“诸位,快快平身。”朱慈烺当即起身,快步走下主位,亲自上前扶起躬身最久的毕懋康与宋应星。他能清晰感受到毕懋康枯瘦手掌的颤抖,也瞥见宋应星藏在袖中的手指紧紧蜷缩着,便又对其他人温和笑道,“来人,上茶赐座!”
“谢皇太子殿下!”众人齐声谢恩,声音里的惶恐消散了些许,却依旧带着几分拘谨。待锦衣卫侍从端上热茶,他们便小心翼翼地在两旁的椅子上落座,臀部仅沾着半边椅面,身姿绷得笔直。
落座后,几道好奇的目光忍不住悄悄瞟向朱慈烺。张煌言与陈明遇等人正值青年,本就对传说中的皇太子充满好奇,此刻见他真人与传言判若两人,更是按捺不住心中的惊讶。眼前的太子不仅相貌俊朗,眉宇间更透着一股“不怒自威”的王霸之气,哪里有半分妖魔的模样?想起江南文人那些荒诞不经的诋毁之词,几个年轻人心中顿时怒火中烧,暗暗将那些造谣者的祖宗十八代都在心里问候了一遍。

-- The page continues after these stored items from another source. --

-- ==== Sys2Proof/Machine/State.lean ====
section
/-!
DEFINITION. The state of one instance (R20-R42) as plain data, the reasons a step can report or stop, and the state
at creation (R240-R243).
-/
namespace Sys2Proof.Machine

/-- The four states of a slot (R23, R24). -/
inductive SlotState where
  | inactive
  | pending
  | active
  | activeAndPending
deriving DecidableEq, Repr

/-- The interrupt group of a slot (R23). -/
inductive Group where
  | group0
  | group1
deriving DecidableEq, Repr

/-- One list-register slot, a virtual interrupt (R23). -/
structure Slot where
  vid : IntId
  pid : IntId
  hw : Bool
  grp : Group
  pri : Priority
  state : SlotState
deriving DecidableEq, Repr

/-- The all-zero slot: Inactive, every field 0 (R22, R26). -/
def Slot.zero : Slot := { vid := 0, pid := 0, hw := false, grp := .group0, pri := 0, state := .inactive }

/-- The stored fields of the hypervisor control register; its reserved bits hold no storage (R29, R39). -/
structure Hcr where
  en : Bool
  uie : Bool
  lrenpie : Bool
  npie : Bool
  vgrp0eie : Bool
  vgrp0die : Bool
  vgrp1eie : Bool
  vgrp1die : Bool
  eoiCount : BitVec 5
deriving DecidableEq, Repr

/-- The stored fields of the virtual machine control register; its reserved bits hold no storage (R32, R39). -/
structure Vmcr where
  veng0 : Bool
  veng1 : Bool
  vAckCtl : Bool
  vFiqEn : Bool
  vCbpr : Bool
  vEoim : Bool
  vbpr1 : BitVec 3
  vbpr0 : BitVec 3
  vpmr : Priority
deriving DecidableEq, Repr

/-- A request an actor presents to the block (R13, R80, R207, R227). -/
inductive Request where
  /-- `BusRead(addr, size)`. -/
  | busRead (addr : Addr) (size : Nat)
  /-- `BusWrite(addr, size, data)`. -/
  | busWrite (addr : Addr) (size : Nat) (data : Word)
  /-- A request in the descriptor form of R80. Input events come in this form; a bus descriptor in this form stands for
  a bus request that has passed the window check. -/
  | described (desc : Descriptor) (data : Word)
deriving DecidableEq, Repr

/-- The one fault of the block (R220). It never stops the machine: it is the result a request gets, so `step` answers a
next state that holds it. Safe: the state it leaves is the state before the request (R221). -/
inductive Fault where
  /-- `InvalidTarget(addr)`: raised by the window check of a bus request (`raiseInvalidTarget`), and by nothing else. -/
  | invalidTarget (addr : Addr)
deriving DecidableEq, Repr

/-- The reasons a step is refused. -/
inductive Refusal where
  /-- Raised by `exec` for an instruction without a meaning. No arm raises it. Safe. -/
  | notModelled (mnemonic : String)
  /-- Raised by `step` for a descriptor that R86 reserves: it is not a request and the block has no step for it. Safe:
  nothing can be proved of what such a descriptor would do. -/
  | reservedDescriptor (desc : Descriptor) (why : DecodeError)
deriving DecidableEq, Repr

/-- What a request returns to its requester (R65-R72, R201, R220). -/
inductive Result where
  /-- The 32-bit result of a bus read, zero-extended (R83). -/
  | readData (value : Word)
  /-- Completion of a bus write, whether or not it had an effect. -/
  | writeDone
  /-- The interrupt ID an ACK returns (R201). -/
  | ackId (vid : IntId)
  /-- Completion of EOI, DEACT_DONE or SET_PWS, which return nothing (D37). -/
  | eventDone
  /-- The fault, in place of read data or write completion (R220). -/
  | fault (reason : Fault)
deriving DecidableEq, Repr

/-- The state of one instance (R20), with three fields of the model's own: the configuration `cfg`, which no step
changes (R21, R244; log 1), the requests not yet taken `inbox` (log 5), and the last request's result `result`
(log 6). -/
structure State where
  /-- The parameters of the instance (R7-R10). -/
  cfg : Config
  /-- The list register file; a slot at an index >= N_LR holds `Slot.zero` (R22). -/
  lr : Vector Slot 16
  /-- The hidden per-slot EOI flags (R27). -/
  eoif : Vector Bool 16
  /-- The pending-without-slot input latch (R28). -/
  pws : Bool
  /-- Hypervisor control (R29). -/
  hcr : Hcr
  /-- Virtual machine control (R32). -/
  vmcr : Vmcr
  /-- The active-priority words (R34). -/
  apr : Vector Word 4
  /-- The requests the environment has issued and the block has not taken yet, oldest first. -/
  inbox : List Request
  /-- What the last request returned; none when no request has been taken. -/
  result : Option Result
deriving DecidableEq, Repr

/-- Every field of HCR at 0 (R29, R241). -/
def Hcr.zero : Hcr :=
  { en := false, uie := false, lrenpie := false, npie := false, vgrp0eie := false, vgrp0die := false,
    vgrp1eie := false, vgrp1die := false, eoiCount := 0 }

/-- Every field of VMCR at 0 (R32, R241). -/
def Vmcr.zero : Vmcr :=
  { veng0 := false, veng1 := false, vAckCtl := false, vFiqEn := false, vCbpr := false, vEoim := false,
    vbpr1 := 0, vbpr0 := 0, vpmr := 0 }

/-- The state at creation of an instance with configuration `c` (R240, R241): every stored field 0, no request issued. -/
def State.created (c : Config) : State :=
  { cfg := c, lr := Vector.replicate 16 Slot.zero, eoif := Vector.replicate 16 false, pws := false,
    hcr := Hcr.zero, vmcr := Vmcr.zero, apr := Vector.replicate 4 0#32, inbox := [], result := none }

/-- The state at creation (R241) of an instance with the test vectors' configuration (log 2). -/
def State.reset : State := State.created Config.standard

end Sys2Proof.Machine
end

朱慈烺将众人的神情尽收眼底,见他们或垂首屏息,或眼神闪烁,个个神色怪异、坐立难安,便已猜到他们的心思。他端起桌上的茶杯,轻轻抿了一口,随即放下茶杯,淡淡一笑道:“诸位不必如此紧张。本宫知道,江南有些文人墨客将本宫描绘成了杀人如麻的煞星,甚至编造出青面獠牙、人头马面的荒诞传言。但那些不过是无稽之谈。本宫虽确实杀了不少贪官污吏、奸佞勋贵,可那都是为了还大明一个清明,为了让百姓能过上安稳日子。”

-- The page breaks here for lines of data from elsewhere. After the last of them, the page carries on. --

-- ==== Sys2Proof/Machine/Flags.lean ====
section
/-!
DEFINITION. The maintenance-status engine (R170-R182): every status flag of the block, as a function of the state that is
evaluated anew on every state and never stored (R40, R181).
-/
namespace Sys2Proof.Machine

/-- `Impl(i)`: slot i is implemented (R15). -/
def State.impl (s : State) (i : SlotIndex) : Bool := decide (i.val < s.cfg.nLr)

/-- The word whose bit i is `f i` for i in 0..15, and whose bits [31:16] are 0 (R170, R171). -/
def bitmap (f : SlotIndex → Bool) : Word :=
  (List.finRange 16).foldl (fun acc i => acc ||| bitAt (f i) i.val) 0#32

/-- `ELRSRbit(i)`: slot i is implemented and empty (R170). -/
def elrsrBit (s : State) (i : SlotIndex) : Bool := s.impl i && s.lr[i].state == .inactive

/-- `ELRSR0()`, the empty-list status (R170). -/
def elrsr0 (s : State) : Word := bitmap (elrsrBit s)

/-- ELRSR1, always 0 (R179). -/
def elrsr1 (_s : State) : Word := 0#32

/-- `EISRbit(i)`: slot i is implemented and its EOI flag is set (R171). -/
def eisrBit (s : State) (i : SlotIndex) : Bool := s.impl i && s.eoif[i]

/-- `EISR0()`, the EOI status (R171). -/
def eisr0 (s : State) : Word := bitmap (eisrBit s)

/-- EISR1, always 0 (R179). -/
def eisr1 (_s : State) : Word := 0#32

/-- NP, no implemented slot is pending (R172). -/
def npBit (s : State) : Bool :=
  s.hcr.npie && !(List.finRange 16).any fun i => s.impl i && s.lr[i].state.isPending

/-- The EOI summary condition; it has no enable (R173). -/
def eoiBit (s : State) : Bool := eisr0 s != 0#32

/-- `ValidCount`, the number of implemented slots that are not Inactive (R174). -/
def validCount (s : State) : Nat :=
  (List.finRange 16).countP fun i => s.impl i && s.lr[i].state != .inactive

/-- U, underflow: a level over the current state (R174). -/
def uBit (s : State) : Bool := s.hcr.uie && decide (validCount s < s.cfg.underflowLwm.val)

/-- LRENP, list-register-entry-not-present, from the PWS input (R175). -/
def lrenpBit (s : State) : Bool := s.hcr.lrenpie && s.pws

/-- VGrp0E (R176). -/
def vgrp0eBit (s : State) : Bool := s.hcr.vgrp0eie && s.vmcr.veng0

/-- VGrp0D (R176). -/
def vgrp0dBit (s : State) : Bool := s.hcr.vgrp0die && !s.vmcr.veng0

/-- VGrp1E (R177). -/
def vgrp1eBit (s : State) : Bool := s.hcr.vgrp1eie && s.vmcr.veng1

/-- VGrp1D (R177). -/
def vgrp1dBit (s : State) : Bool := s.hcr.vgrp1die && !s.vmcr.veng1

/-- `MISR()`, the maintenance interrupt status (R35, R178). -/
def misr (s : State) : Word :=
  bitAt (vgrp1dBit s) 7 ||| bitAt (vgrp1eBit s) 6 ||| bitAt (vgrp0dBit s) 5 ||| bitAt (vgrp0eBit s) 4 |||
    bitAt (npBit s) 3 ||| bitAt (lrenpBit s) 2 ||| bitAt (uBit s) 1 ||| bitAt (eoiBit s) 0

/-- MAINT, the maintenance interrupt line: a level, gated by HCR.En (R180). -/
def maint (s : State) : Bool := s.hcr.en && misr s != 0#32

end Sys2Proof.Machine
end

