-- ==== Sys2Proof/Machine/Ops.lean ====
section
/-!
DEFINITION. The shared operations of the meanings: the update of each state field, the window check's fault (the one
exception of the block), the bookkeeping of the active-priority words and the EOI flags (R144-R147), the writes of the
registers (R101-R119, R142), and the wrapping of a bus read or write around a register (R64-R72).
-/
namespace Sys2Proof.Machine

/-! ### One update per field -/

/-- Replace slot i. -/
def State.setSlot (s : State) (i : SlotIndex) (x : Slot) : State := { s with lr := s.lr.set i x }

/-- Set the EOI flag of slot i. -/
def State.setEoif (s : State) (i : SlotIndex) (b : Bool) : State := { s with eoif := s.eoif.set i b }

/-- Set the pending-without-slot latch. -/
def State.setPws (s : State) (b : Bool) : State := { s with pws := b }

/-- Replace HCR. -/
def State.setHcr (s : State) (h : Hcr) : State := { s with hcr := h }

/-- Replace VMCR. -/
def State.setVmcr (s : State) (m : Vmcr) : State := { s with vmcr := m }

/-- Replace active-priority word n. -/
def State.setApr (s : State) (n : AprIndex) (v : Word) : State := { s with apr := s.apr.set n v }

/-- Replace the requests not yet taken. -/
def State.setInbox (s : State) (rs : List Request) : State := { s with inbox := rs }

/-- Return a result to the requester of the current request. -/
def State.answer (s : State) (r : Result) : State := { s with result := some r }

/-! ### The fault -/

/-- Taking the block's one exception: `InvalidTarget(addr)` is reported to the requester in place of read data or write
completion, and nothing else changes (R220, R221). There is no return from it: the block takes no trap (R226). -/
def raiseInvalidTarget (addr : Addr) (s : State) : State := s.answer (.fault (.invalidTarget addr))

/-- The cause code of a result: 1 for InvalidTarget, 0 for no fault (R220). -/
def Result.faultCode (r : Result) : Nat :=
  match r with
  | .readData _ => 0
  | .writeDone => 0
  | .ackId _ => 0
  | .eventDone => 0
  | .fault _ => 1

/-! ### Active-priority bookkeeping (R146, R147) -/

/-- The word whose only 1 is the bit of priority p. -/
def priorityBit (p : Priority) : Word := 1#32 <<< p.toNat

/-- `AprRecord(p)`: APR[0][p] <- 1 (R146). -/
def aprRecord (p : Priority) (s : State) : State := s.setApr 0 (s.apr[0] ||| priorityBit p)

/-- APR[0][p] <- 0 (R147). -/
def aprClear (p : Priority) (s : State) : State := s.setApr 0 (s.apr[0] &&& ~~~priorityBit p)

/-- `AprRecordOnWrite(new)` (R146). -/
def aprRecordOnWrite (new : Slot) (s : State) : State :=
  if new.state.isActive then aprRecord new.pri s else s

/-- Some implemented slot is active at priority p (R147). -/
def activeAt (s : State) (p : Priority) : Bool :=
  (List.finRange 16).any fun j => s.impl j && s.lr[j].state.isActive && s.lr[j].pri == p

/-- A slot that was `old` and is now `new` gives up its old priority (R147). -/
def releases (old new : Slot) : Bool := old.state.isActive && (!new.state.isActive || new.pri != old.pri)

/-- `AprRelease(old, new)`, evaluated on the state that already holds `new` (R147). -/
def aprRelease (old new : Slot) (s : State) : State :=
  if releases old new && !activeAt s old.pri then aprClear old.pri s else s

/-! ### EOI flag bookkeeping (R144) -/

/-- `EoifOnWrite(i, old, new)`: a write clears the flag unless it writes Inactive over Inactive (R144). -/
def eoifOnWrite (i : SlotIndex) (old new : Slot) (s : State) : State :=
  if old.state == .inactive && new.state == .inactive then s else s.setEoif i false

/-! ### Register reads and writes (R102-R121, R142) -/

/-- `HcrWrite(v)` (R103). -/
def hcrWrite (v : Word) (s : State) : State := s.setHcr (hcrOfWord v)

/-- `VmcrWrite(v)` (R107). -/
def vmcrWrite (v : Word) (s : State) : State := s.setVmcr (vmcrOfWord v)

/-- APR[n] <- v (R119). -/
def aprWrite (n : AprIndex) (v : Word) (s : State) : State := s.setApr n v

/-- A write to a read-only or reserved register is ignored (R85, R105, R123). -/
def ignoredWrite (_v : Word) (s : State) : State := s

/-- `LrRead(n)` (R120). -/
def lrRead (n : SlotIndex) (s : State) : Word := if s.impl n then encodeLR s.lr[n] else 0#32

/-- The body of `LRWrite(i, v)` for an implemented slot: `old` is replaced by `new` (R142). -/
def replaceSlot (i : SlotIndex) (old new : Slot) (s : State) : State :=
  aprRecordOnWrite new (aprRelease old new (eoifOnWrite i old new (s.setSlot i new)))

/-- `LRWrite(i, v)` (R142). -/
def lrWrite (i : SlotIndex) (v : Word) (s : State) : State :=
  if s.impl i then replaceSlot i s.lr[i] (decodeLR v) s else s

/-! ### The wrapping of a bus access around a register (R64-R72) -/

/-- Finish a bus read of `size` bytes at `lane` from the register whose canonical word is `w`: only the result changes
(R65-R68, R75). -/
def answerRead (size : BitVec 4) (lane : BitVec 2) (w : Word) (s : State) : State :=
  s.answer (.readData (sliceRead size lane w))

/-- Carry out a bus write of `size` bytes at `lane` to the register whose canonical word is `old` and whose 32-bit write
is `write`, as one atomic step (R69-R72, R76). -/
def answerWrite (size : BitVec 4) (lane : BitVec 2) (data old : Word) (write : Word → State → State)
    (s : State) : State :=
  match storedWord s.cfg.subwordMode size lane data old with
  | some v => (write v s).answer .writeDone
  | none => s.answer .writeDone

/-! ### Guest events (R200-R206) -/

/-- The slot an ACK activates: Pending or ActiveAndPending becomes Active, its priority is recorded (R200). -/
def activateSlot (i : SlotIndex) (s : State) : State :=
  aprRecord s.lr[i].pri (s.setSlot i { s.lr[i] with state := .active })

/-- The slot an EOI of `vid` matches: the implemented active slot with that vid of lowest index (R202). -/
def eoiMatch (vid : IntId) (s : State) : Option SlotIndex :=
  (List.finRange 16).find? fun i => s.impl i && s.lr[i].state.isActive && s.lr[i].vid == vid

/-- The slot after an EOI: Active becomes Inactive, ActiveAndPending becomes Pending (R202). -/
def endedSlot (old : Slot) : Slot :=
  { old with state := if old.state = .active then .inactive else .pending }

/-- An EOI of the matched slot i sets its EOI flag when it is hardware-backed and releases its priority (R202). -/
def endSlot (i : SlotIndex) (s : State) : State :=
  let old := s.lr[i]
  let moved := s.setSlot i (endedSlot old)
  aprRelease old (endedSlot old) (if old.hw then moved.setEoif i true else moved)

/-- min(n + 1, 31) on the 5-bit counter (R203). -/
def saturatingSucc (n : BitVec 5) : BitVec 5 := if n = 31#5 then 31#5 else n + 1#5

/-- `EoiNoMatch()`: EOICount counts up and saturates at 31 (R203). -/
def eoiNoMatch (s : State) : State := s.setHcr { s.hcr with eoiCount := saturatingSucc s.hcr.eoiCount }

end Sys2Proof.Machine
end

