-- ==== Sys2Proof/Machine/Reserved.lean ====
section
/-!
DEFINITION. The reserved-offset requests (R122, R123): read-as-zero, write-ignored. Their word offset plays no part.
-/
namespace Sys2Proof.Machine

/-- `RD_RSVD` (R122). -/
def execRdRsvd (size : BitVec 4) (lane : BitVec 2) (s : State) :
    Host.Outcome State Fault Refusal :=
  .next (answerRead size lane (0#32) s)

/-- `WR_RSVD` (R123). -/
def execWrRsvd (size : BitVec 4) (lane : BitVec 2) (data : Word) (s : State) :
    Host.Outcome State Fault Refusal :=
  .next (answerWrite size lane data (0#32) ignoredWrite s)

end Sys2Proof.Machine
end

他的声音不高,却字字清晰,带着一种安抚人心的力量:“本宫之所以让锦衣卫千里迢迢将诸位请来,只因深知你们皆是身怀绝技、心怀大明的栋梁之才。对贪官污吏,本宫向来杀伐果断,绝不姑息;但对你们这些忠于大明的能人志士,本宫向来是求贤若渴,更不会吝惜赏赐与信任。”
这番话如春风化雨,瞬间驱散了厅内的沉闷。众人悬着的心终于落了大半,纷纷再次起身拱手施礼,语气较之先前诚恳了许多:“殿下尽管吩咐,吾等愿为大明尽微薄之力!”
“好!”朱慈烺满意地点点头,目光在众人脸上一一扫过,“本宫既召你们入京,自然知晓你们的才干,更信得过你们对大明的忠诚。”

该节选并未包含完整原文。